I used to think the best way to help someone going through something was to reassure them. Offer justifications or another way of seeing things. Help them feel better, ideally, as quickly as possible.
This was extremely well-intentioned. No one likes being in pain. It seems like the kind and friendly thing to do — help someone get out of the dumps pronto.
But not necessarily.
I got to thinking about this after getting together with a dear old friend a few weeks ago. We hadn’t seen each other in several years, and when we sat down for our five-hour lunch, it was like no time had passed. Except for one thing: She was happier than I’ve ever seen her. This woman is thriving.
She will readily admit she doesn’t have it all figured out, but a lot of what she’s doing is working. She runs a major company and has tremendous career and financial success. She’s seeing a man she’s excited about. Her life is full of high-quality relationships and meaning. She was glowing.
The thing is, my friend spent a lot of time on the opposite end of the spectrum, dealing with pain, betrayal health trouble and loss.
She can identify a few factors that helped her get to where she is now, but she told me the first step was processing all that pain — not numbing, denying or overthinking it. Just feeling it; allowing it. She recruited several resources for help and support, and it’s fundamentally been an inside job. Crying, raging, facing the stuff a lot of us are tempted to either blow up or avoid. By genuinely tending to her wounds, they have slowly started to heal.
She’s lighter now than I’ve ever seen her. Less burdened. Plenty of things will still make her cry, but she’s no longer chronically paralyzed or trapped by her scars.
Of course, this didn’t happen overnight, and it’s taken a healthy dose of courage, but by choosing to venture into the pleasant stuff rather than resist it, the pain she used to lug around has lost its charge and increasingly faded away.

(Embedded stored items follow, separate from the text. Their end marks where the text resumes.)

/-- R227, R372: MBPOST posts an arrival to a stage of the tenant, MBFIN finishes a kind of a tag of the strand's own stage, MBVER
returns the version it is bound to; each returns its status. -/
def Obligations.StageCalls : Prop :=
  ∀ (s : State) (d a b : BitVec 6), s.stores = [] →
    let id := (s.rs a).toNat % 256
    let kind := (s.rs a).toNat / 256 % 4
    let tag := (s.rs b).toNat % 2 ^ 32
    let own := (s.rs a).toNat % 2 ^ 32
    let fk := (s.rs b).toNat % 4
    let answer (t : State) (r : Nat) : Prop := ∃ u : State, t = u.boardS d.toNat (BitVec.ofNat 64 r) ∧ u.mem = s.mem ∧ u.strands = s.strands
    let ends (o : Host.Outcome State Fault Refusal) (f : State → State) : Prop := ∃ q, o = .next (f { s with parity := q })
    let replies (r : Nat) : Prop := ends (exec (.mbpost d a b) s) fun t => t.boardS d.toNat (BitVec.ofNat 64 r)
    (s.findStage (s.tenantOf s.curCore) id = none → replies 3) ∧
    (∀ die sel g, s.findStage (s.tenantOf s.curCore) id = some (die, sel, g) →
      (kind = 3 → replies 4) ∧
      (kind ≠ 3 → g.state ≠ 1 → replies 2) ∧
      (kind ≠ 3 → g.state = 1 → 64 ≤ (g.queue kind).length → replies 1) ∧
      (kind ≠ 3 → g.state = 1 → (g.queue kind).length < 64 → ∃ t, exec (.mbpost d a b) s = .next t ∧ answer t 0 ∧
        ∃ h, smFind (t.dieAt die).stages sel = some h ∧ h.queue kind = g.queue kind ++ [({ tag } : Arrival)] ∧
          ∀ q, q < 3 → q ≠ kind → h.queue q = g.queue q)) ∧
    (s.st.stage = none → exec (.mbver d a b) s = .next (s.raise (7, 0x40) s.st.addr) ∧
      (s.commitsNow → exec (.mbfin d a b) s = .next (s.raise (7, 0x40) s.st.addr))) ∧
    (∀ die sel g, s.ownStage s.cur = some (die, sel, g) → s.st.stage.isSome →
      (g.tag own = none → exec (.mbver d a b) s = .next (s.boardS d.toNat (BitVec.allOnes 64))) ∧
      (∀ t, g.tag own = some t → exec (.mbver d a b) s = .next (s.boardS d.toNat (BitVec.ofNat 64 t.ver))) ∧
      (s.commitsNow →
        let fin (r : Nat) (f : State → State) : Prop :=
          ends (exec (.mbfin d a b) s) fun u => ((f u).boardS d.toNat (BitVec.ofNat 64 r)).modSt Strand.commitClose
        (g.tag own = none → fin 2 fun u => u) ∧
        (∀ t, g.tag own = some t →
          (t.finished.contains fk = true → fin 1 fun u => u) ∧
          (t.finished.contains fk = false → t.sent.contains fk = false → fin 2 fun u => u) ∧
          (t.finished.contains fk = false → t.sent.contains fk = true → fin 0 fun u => u.setStage die sel (g.finishKind own fk)))))

/-- R102, R241: in supervisor context a TLBI removes the translations it names and reports BUSY in g7 where a launch queue uses
them; TLBI.TENANT and TLBI.ALL raise ACCESS for another tenant.

R242, R470: CINV drops the L1's copies of a line or page, CFLS changes no value, and DSTCHK stores check bits: a word whose
stored check bits are the computed ones has no error. -/
def Obligations.TranslationsAndCaches : Prop :=
  (∀ (s : State) (a : BitVec 6), s.st.src.sup = true → s.stores = [] → s.posted = [] → s.reqs = [] →
    let own := s.tenantOf s.curCore
    let other := (s.rs a).toNat % 256
    let removed (c : Tlb → Prop) (o : Host.Outcome State Fault Refusal) : Prop := ∃ t, o = .next t ∧ t.st.now.getG 7 = false ∧
      (∀ e, e ∈ t.tlb ↔ e ∈ s.tlb ∧ ¬ c e) ∧ t.mem = s.mem ∧ ∀ n, n ≠ s.cur → t.strandAt n = s.strandAt n
    (∀ q ∈ s.lqs, q.2.state = 0) →
      (removed (fun e => e.tenant = own ∧ overlap (s.tlbiRange (.page own (s.rs a).toNat)) e.range = true) (exec (.tlbiPage a) s)) ∧
      (other = own ∨ own = 0 → (∀ e ∈ s.tlb, e.range.1 < 2 ^ 56) → removed (fun e => e.tenant = other) (exec (.tlbiTenant a) s)) ∧
      (own = 0 → (∀ e ∈ s.tlb, e.range.1 < 2 ^ 56) → removed (fun _ => True) (exec (.tlbiAll a) s)) ∧
      (other ≠ own → own ≠ 0 → exec (.tlbiTenant a) s = .next (s.raise (7, 0x41) s.st.addr)) ∧
      (own ≠ 0 → exec (.tlbiAll a) s = .next (s.raise (7, 0x41) s.st.addr)) ∧
      ∀ q, q.2.state ≠ 0 → q.2.tenant = own → (∃ e, s.tlbiRange (.page own (s.rs a).toNat) = e ∧ overlap e (q.2.base.toNat, 64 * 2 ^ q.2.size) = true) →
        exec (.tlbiPage a) { s with lqs := s.lqs ++ [q] } = .next (({ s with lqs := s.lqs ++ [q] } : State).wg 7 true)) ∧
  (∀ (s : State) (a b : BitVec 6) (p k : BitVec 1),
    let va := (s.rs a).toNat
    let size := if p = 1 then 4096 else 128
    (∀ pa, isLocal va = false → va < 2 ^ 56 → s.paOf s.curCore (va / size * size) = some pa → ∃ t, exec (.cinv a p) s = .next t ∧
      t.mem = s.mem ∧ t.strands = s.strands ∧
      ∀ q, q ∈ (t.coreAt s.curCore).l1 ↔ q ∈ (s.coreAt s.curCore).l1 ∧ (q.1 * 16 + 16 ≤ pa ∨ pa + size ≤ q.1 * 16)) ∧
    exec (.cfls a p) s = .next s ∧
    (∀ off, s.st.src.sup = true → s.posted = [] → s.plainSpm s.curCore → s.ownBytes (s.rs a) off 8 → (s.rs b).toNat < 256 →
      let w := leNat (s.spmBytes s.curCore off 8)
      ∃ t, exec (.dstchk a b k) s = .next t ∧ (t.coreAt s.curCore).spm = (s.coreAt s.curCore).spm ∧ t.strands = s.strands ∧
        (t.coreAt s.curCore).spmSyn = (if (s.rs b).toNat = secdedBits w then [] else [(off / 8, BitVec.ofNat 8 (secdedBits w ^^^ (s.rs b).toNat))])) ∧
    (s.st.src.sup = true → ∀ off, s.ownBytes (s.rs a) off 8 → 256 ≤ (s.rs b).toNat → exec (.dstchk a b k) s = .next (s.raise (7, 7) (s.rs a))))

It’s created somewhat of a blank internal slate — fertile ground for practices like visualization meditations and affirmations to forge new patterns and lift her to new potentials.

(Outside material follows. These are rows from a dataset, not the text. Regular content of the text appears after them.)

-- ==== Sys2Proof/Laws/Dispatch.lean ====
section
/-!
SUPPORT. The meaning that exec calls, instruction by instruction.
-/
namespace Sys2Proof.Machine

section
variable (s : State)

Again, she’s still a work in progress, and I won’t pretend she’s perfect, but the proof is in the pudding, and her pudding — her life — has gotten sweeter and sweeter.
I left our lunch with so many insights and ideas that it’s hard to know where to begin, but since facing pain was her step one, that’s mine now, too. I’m focused on discerning what I need to address. It’s generally the stuff that tenses my body, as if my inner system is saying “no, no, no” when it comes up. I’m playing with navigating into those uncomfortable waters by seeing if I can relax a little bit. I don’t have to like the feelings that come up (and I certainly feel the urge to distract myself or lash out instead of sitting still with them), but can I soften my mind and body and allow what’s there?
I’m committed to giving others the space to do this. No more circus acts to get my loved ones out of the trenches.
That point is best illustrated by a children’s book my sister sent me, “The Rabbit Listened,” by Cori Doerrfeld.
It’s a sweet story about a main character, Taylor, who suffers a loss. A project that she was proud of completely crashes, and she’s distraught. So, one character after another enters to try to make her feel better. They try all different approaches: tell her to yell, talk, rebuild, just get over it … but nothing helps. She remains immobilized by the blow. Defeated. Stuck.
Then the rabbit comes along. He just sits there, and at first, Taylor doesn’t even notice. Then, feeling his presence, she opens up. The rabbit stays, he doesn’t judge or interject. He sits by, and in the safe space of him simply being there, she screams and cries and starts to process all the feels, until ultimately, she’s cleared out and calm. She’s restored to start dreaming and building again.
When hardships come, we need to feel them. We need to feel the bad and process the difficult emotions that arise. As much as we don’t want that for ourselves or for anyone we love, it’s the only way to genuinely move forward. It’s like Robert Frost’s poem that says “the best way out is always through.”
My friend’s willingness to step into the mud is what helped her escape her pain loops and create a new life. The rabbit not talking Taylor out of her hurt — instead giving her the space and support to deal with it — helped her heal and get to a point to start fresh.
For sure, encouragement is helpful. Guidance and explicit support are incredibly valuable. It’s vital we seek this out and provide it for other people. I’m just suggesting we do it in a context that prioritizes honestly feeling and dealing.
So, think this over. When things come up for yourself or when someone you care about is struggling, is it possible to bring an energy of allowing instead of resisting into the picture? Could we encourage all the feels to fully come through? Not by overthinking or intentionally stirring up pain but just by being really present, honest and brave.
You also might consider checking out that book as a potential holiday gift for a child in your life. And yourself!